State officials were reviewing the decision and had not determined whether an appeal would be filed with the Ohio Supreme Court, said Jim Gravelle, a spokesman for the Ohio Attorney General’s office.
In an interview in his chambers, Burge said his ruling applies only to the two inmates who challenged the procedure in his court and is likely not appealable unless one of the men gets sentenced to death.
He doubted the ruling would have a direct effect on executions in Ohio unless it influences the Legislature to change the wording of the law concerning lethal injection.
Gov. Ted Strickland, a Democrat who supports the death penalty, said he hadn’t had a chance to discuss the ruling with his top legal adviser and couldn’t comment on its implications.
In April, the U.S. Supreme Court turned back a constitutional challenge to the lethal injection procedure in Kentucky, which uses a similar three-drug cocktail. The court ruled that it didn’t constitute cruel and unusual punishment.
Burge ruled in favor of Ruben Rivera and Ronald McCloud, who are being held in jail awaiting trial in separate murder cases and could receive death sentences if convicted.

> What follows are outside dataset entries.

-- ==== Sys2Proof/Certificates/Slice0/Obligations.lean ====
section
/-!
DEFINITION. The statements for the provers.
-/
open Sys2Proof Sys2Proof.Machine

/-- R80: each scalar ALU instruction writes its result to d and the stream goes on; d = 127 discards it (`put32`). -/
def Obligations.ScalarAlu : Prop :=
  ∀ d a b : BitVec 7,
  Gives (.sadd d a b) (fun e => (e.put32 d ((e.s32 a) + (e.s32 b))).done) ∧
  Gives (.ssub d a b) (fun e => (e.put32 d ((e.s32 a) - (e.s32 b))).done) ∧
  Gives (.sand d a b) (fun e => (e.put32 d ((e.s32 a) &&& (e.s32 b))).done) ∧
  Gives (.sor d a b) (fun e => (e.put32 d ((e.s32 a) ||| (e.s32 b))).done) ∧
  Gives (.sxor d a b) (fun e => (e.put32 d ((e.s32 a) ^^^ (e.s32 b))).done) ∧
  Gives (.sshl d a b) (fun e => (e.put32 d (if (e.s32 b).toNat % 256 < 32 then (e.s32 a) <<< ((e.s32 b).toNat % 256) else 0#32)).done) ∧
  Gives (.sshr d a b) (fun e => (e.put32 d (if (e.s32 b).toNat % 256 < 32 then (e.s32 a) >>> ((e.s32 b).toNat % 256) else 0#32)).done) ∧
  Gives (.ssar d a b) (fun e => (e.put32 d (if (e.s32 b).toNat % 256 < 32 then (e.s32 a).sshiftRight ((e.s32 b).toNat % 256) else if (e.s32 a).msb then 0xFFFFFFFF#32 else 0#32)).done) ∧
  Gives (.smin d a b) (fun e => (e.put32 d (if (e.s32 a).toInt ≤ (e.s32 b).toInt then (e.s32 a) else (e.s32 b))).done) ∧
  Gives (.smax d a b) (fun e => (e.put32 d (if (e.s32 a).toInt ≤ (e.s32 b).toInt then (e.s32 b) else (e.s32 a))).done) ∧
  Gives (.sminn d a b) (fun e => (e.put32 d (if (e.s32 a).toNat ≤ (e.s32 b).toNat then (e.s32 a) else (e.s32 b))).done) ∧
  Gives (.smaxn d a b) (fun e => (e.put32 d (if (e.s32 a).toNat ≤ (e.s32 b).toNat then (e.s32 b) else (e.s32 a))).done) ∧
  Gives (.smul d a b) (fun e => (e.put32 d ((e.s32 a) * (e.s32 b))).done) ∧
  Gives (.smulh d a b) (fun e => (e.put32 d (BitVec.ofInt 32 ((e.s32 a).toInt * (e.s32 b).toInt / 2 ^ 32))).done) ∧
  Gives (.smulhn d a b) (fun e => (e.put32 d (BitVec.ofNat 32 ((e.s32 a).toNat * (e.s32 b).toNat / 2 ^ 32))).done) ∧
  Gives (.sandn d a b) (fun e => (e.put32 d ((e.s32 a) &&& ~~~(e.s32 b))).done)

/-- R81, R82, R87 and MGET (R261): scalar immediates, moves and one-operand instructions. -/
def Obligations.ScalarMoves : Prop :=
  ∀ (d a : BitVec 7) (i : BitVec 11) (n : BitVec 5) (j : BitVec 18),
  Gives (.saddi d a i) (fun e => (e.put32 d (e.s32 a + immS i)).done) ∧
  Gives (.sandi d a i) (fun e => (e.put32 d (e.s32 a &&& immZ i)).done) ∧
  Gives (.sori d a i) (fun e => (e.put32 d (e.s32 a ||| immZ i)).done) ∧
  Gives (.sxori d a i) (fun e => (e.put32 d (e.s32 a ^^^ immZ i)).done) ∧
  Gives (.sshlImm d a n) (fun e => (e.put32 d (e.s32 a <<< n.toNat)).done) ∧
  Gives (.sshrImm d a n) (fun e => (e.put32 d (e.s32 a >>> n.toNat)).done) ∧
  Gives (.ssarImm d a n) (fun e => (e.put32 d ((e.s32 a).sshiftRight n.toNat)).done) ∧
  Gives (.srot d a n) (fun e => (e.put32 d ((e.s32 a).rotateLeft n.toNat)).done) ∧
  Gives (.smovi d j) (fun e => (e.put32 d (immS j)).done) ∧
  Gives (.smovhi d j) (fun e => (e.put32 d (j ++ (e.s32 d).extractLsb' 0 14)).done) ∧
  Gives (.smov d a) (fun e => (e.put32 d (e.s32 a)).done) ∧
  Gives (.snot d a) (fun e => (e.put32 d (~~~(e.s32 a))).done) ∧
  Gives (.sneg d a) (fun e => (e.put32 d (0#32 - e.s32 a)).done) ∧
  Gives (.sclz d a) (fun e => (e.put32 d (clz (e.s32 a))).done) ∧
  Gives (.spopc d a) (fun e => (e.put32 d (popc (e.s32 a))).done) ∧
  Gives (.sbrev d a) (fun e => (e.put32 d ((e.s32 a).reverse)).done) ∧
  Gives (.ssext8 d a) (fun e => (e.put32 d (((e.s32 a).extractLsb' 0 8).signExtend 32)).done) ∧
  Gives (.ssext16 d a) (fun e => (e.put32 d (((e.s32 a).extractLsb' 0 16).signExtend 32)).done) ∧
  Gives (.mget d) (fun e => (e.put32 d (e.exec)).done)

/-- R89, R80: the vector ALU instructions, lane by lane, in the active lanes only. -/
def Obligations.VectorAlu : Prop :=
  ∀ d a b : BitVec 7,
  Gives (.vadd d a b) (fun e => (e.putV d e.exec fun l => (e.v32 a l) + (e.v32 b l)).done) ∧
  Gives (.vsub d a b) (fun e => (e.putV d e.exec fun l => (e.v32 a l) - (e.v32 b l)).done) ∧
  Gives (.vand d a b) (fun e => (e.putV d e.exec fun l => (e.v32 a l) &&& (e.v32 b l)).done) ∧
  Gives (.vor d a b) (fun e => (e.putV d e.exec fun l => (e.v32 a l) ||| (e.v32 b l)).done) ∧
  Gives (.vxor d a b) (fun e => (e.putV d e.exec fun l => (e.v32 a l) ^^^ (e.v32 b l)).done) ∧
  Gives (.vshl d a b) (fun e => (e.putV d e.exec fun l => if (e.v32 b l).toNat % 256 < 32 then (e.v32 a l) <<< ((e.v32 b l).toNat % 256) else 0#32).done) ∧
  Gives (.vshr d a b) (fun e => (e.putV d e.exec fun l => if (e.v32 b l).toNat % 256 < 32 then (e.v32 a l) >>> ((e.v32 b l).toNat % 256) else 0#32).done) ∧
  Gives (.vsar d a b) (fun e => (e.putV d e.exec fun l => if (e.v32 b l).toNat % 256 < 32 then (e.v32 a l).sshiftRight ((e.v32 b l).toNat % 256) else if (e.v32 a l).msb then 0xFFFFFFFF#32 else 0#32).done) ∧
  Gives (.vmin d a b) (fun e => (e.putV d e.exec fun l => if (e.v32 a l).toInt ≤ (e.v32 b l).toInt then (e.v32 a l) else (e.v32 b l)).done) ∧
  Gives (.vmax d a b) (fun e => (e.putV d e.exec fun l => if (e.v32 a l).toInt ≤ (e.v32 b l).toInt then (e.v32 b l) else (e.v32 a l)).done) ∧
  Gives (.vminn d a b) (fun e => (e.putV d e.exec fun l => if (e.v32 a l).toNat ≤ (e.v32 b l).toNat then (e.v32 a l) else (e.v32 b l)).done) ∧
  Gives (.vmaxn d a b) (fun e => (e.putV d e.exec fun l => if (e.v32 a l).toNat ≤ (e.v32 b l).toNat then (e.v32 b l) else (e.v32 a l)).done) ∧
  Gives (.vmul d a b) (fun e => (e.putV d e.exec fun l => (e.v32 a l) * (e.v32 b l)).done) ∧
  Gives (.vmulh d a b) (fun e => (e.putV d e.exec fun l => BitVec.ofInt 32 ((e.v32 a l).toInt * (e.v32 b l).toInt / 2 ^ 32)).done) ∧
  Gives (.vmulhn d a b) (fun e => (e.putV d e.exec fun l => BitVec.ofNat 32 ((e.v32 a l).toNat * (e.v32 b l).toNat / 2 ^ 32)).done) ∧
  Gives (.vandn d a b) (fun e => (e.putV d e.exec fun l => (e.v32 a l) &&& ~~~(e.v32 b l)).done)

/-- R90, R80: the vector ALU instructions with a scalar second operand. -/
def Obligations.VectorScalarAlu : Prop :=
  ∀ d a b : BitVec 7,
  Gives (.vaddS d a b) (fun e => (e.putV d e.exec fun l => (e.v32 a l) + (e.s32 b)).done) ∧
  Gives (.vsubS d a b) (fun e => (e.putV d e.exec fun l => (e.v32 a l) - (e.s32 b)).done) ∧
  Gives (.vandS d a b) (fun e => (e.putV d e.exec fun l => (e.v32 a l) &&& (e.s32 b)).done) ∧
  Gives (.vorS d a b) (fun e => (e.putV d e.exec fun l => (e.v32 a l) ||| (e.s32 b)).done) ∧
  Gives (.vxorS d a b) (fun e => (e.putV d e.exec fun l => (e.v32 a l) ^^^ (e.s32 b)).done) ∧
  Gives (.vshlS d a b) (fun e => (e.putV d e.exec fun l => if (e.s32 b).toNat % 256 < 32 then (e.v32 a l) <<< ((e.s32 b).toNat % 256) else 0#32).done) ∧
  Gives (.vshrS d a b) (fun e => (e.putV d e.exec fun l => if (e.s32 b).toNat % 256 < 32 then (e.v32 a l) >>> ((e.s32 b).toNat % 256) else 0#32).done) ∧
  Gives (.vsarS d a b) (fun e => (e.putV d e.exec fun l => if (e.s32 b).toNat % 256 < 32 then (e.v32 a l).sshiftRight ((e.s32 b).toNat % 256) else if (e.v32 a l).msb then 0xFFFFFFFF#32 else 0#32).done) ∧
  Gives (.vminS d a b) (fun e => (e.putV d e.exec fun l => if (e.v32 a l).toInt ≤ (e.s32 b).toInt then (e.v32 a l) else (e.s32 b)).done) ∧
  Gives (.vmaxS d a b) (fun e => (e.putV d e.exec fun l => if (e.v32 a l).toInt ≤ (e.s32 b).toInt then (e.s32 b) else (e.v32 a l)).done) ∧
  Gives (.vminnS d a b) (fun e => (e.putV d e.exec fun l => if (e.v32 a l).toNat ≤ (e.s32 b).toNat then (e.v32 a l) else (e.s32 b)).done) ∧
  Gives (.vmaxnS d a b) (fun e => (e.putV d e.exec fun l => if (e.v32 a l).toNat ≤ (e.s32 b).toNat then (e.s32 b) else (e.v32 a l)).done) ∧
  Gives (.vmulS d a b) (fun e => (e.putV d e.exec fun l => (e.v32 a l) * (e.s32 b)).done) ∧
  Gives (.vmulhS d a b) (fun e => (e.putV d e.exec fun l => BitVec.ofInt 32 ((e.v32 a l).toInt * (e.s32 b).toInt / 2 ^ 32)).done) ∧
  Gives (.vmulhnS d a b) (fun e => (e.putV d e.exec fun l => BitVec.ofNat 32 ((e.v32 a l).toNat * (e.s32 b).toNat / 2 ^ 32)).done) ∧
  Gives (.vandnS d a b) (fun e => (e.putV d e.exec fun l => (e.v32 a l) &&& ~~~(e.s32 b)).done)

Burge held hearings in April and May in which two anesthesiologists testified that one drug — the anesthetic sodium thiopental — would be enough to kill an inmate and that the other two drugs increase the risk of suffering.
Jeffrey Gamso, an attorney for the American Civil Liberties Union of Ohio who represented the inmates, argued that the state could reduce that risk if it used only sodium thiopental and eliminated the other two drugs administered — pancuronium bromide, which causes paralysis, and potassium chloride, which stops the heart.

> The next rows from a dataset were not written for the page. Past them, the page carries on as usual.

-- ==== Sys2Proof/Laws/PerInstr.lean ====
section
/-!
SUPPORT. Laws stated for every instruction, one lemma per constructor.
-/
set_option Elab.async false
namespace Sys2Proof.Laws.HasWord

/-- `hasWord` says of an instruction what the encoder says: whether it has a word (R21, R36). -/
def Statement (i : Instr) : Prop := i.hasWord = (encodeRaw i).isSome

Burge wrote in his ruling that “the use of two drugs in the lethal injection protocol [pancuronium bromide and potassium chloride] creates an unnecessary and arbitrary risk that the condemned will experience an agonizing and painful death.”
Gamso predicted death row inmates would get some satisfaction from the ruling. “They will breathe a bit of a sigh of relief because they would rather, if they are going to be killed, they would rather not be tortured to death,” Gamso said.
Daniel Wightman, an attorney for McCloud, said he wasn’t sure whether his client was aware of the ruling.
“It doesn’t eliminate the death penalty, the possibility of the death penalty, in Ohio for these gentlemen, but it certainly changes the method of carrying it out,” Wightman said.
“It may be the start of changes down the line. We’ll have to see.”
Gregory Trout, chief legal counsel for the Ohio Department of Rehabilitation and Correction, told the judge during a hearing last month that no other state uses just sodium thiopental and that such a change would invite more legal challenges.
Prisons spokeswoman Andrea Carson said Tuesday the department stands by what Trout said in court.
Ohio has executed 26 inmates since it resumed putting prisoners to death in 1999.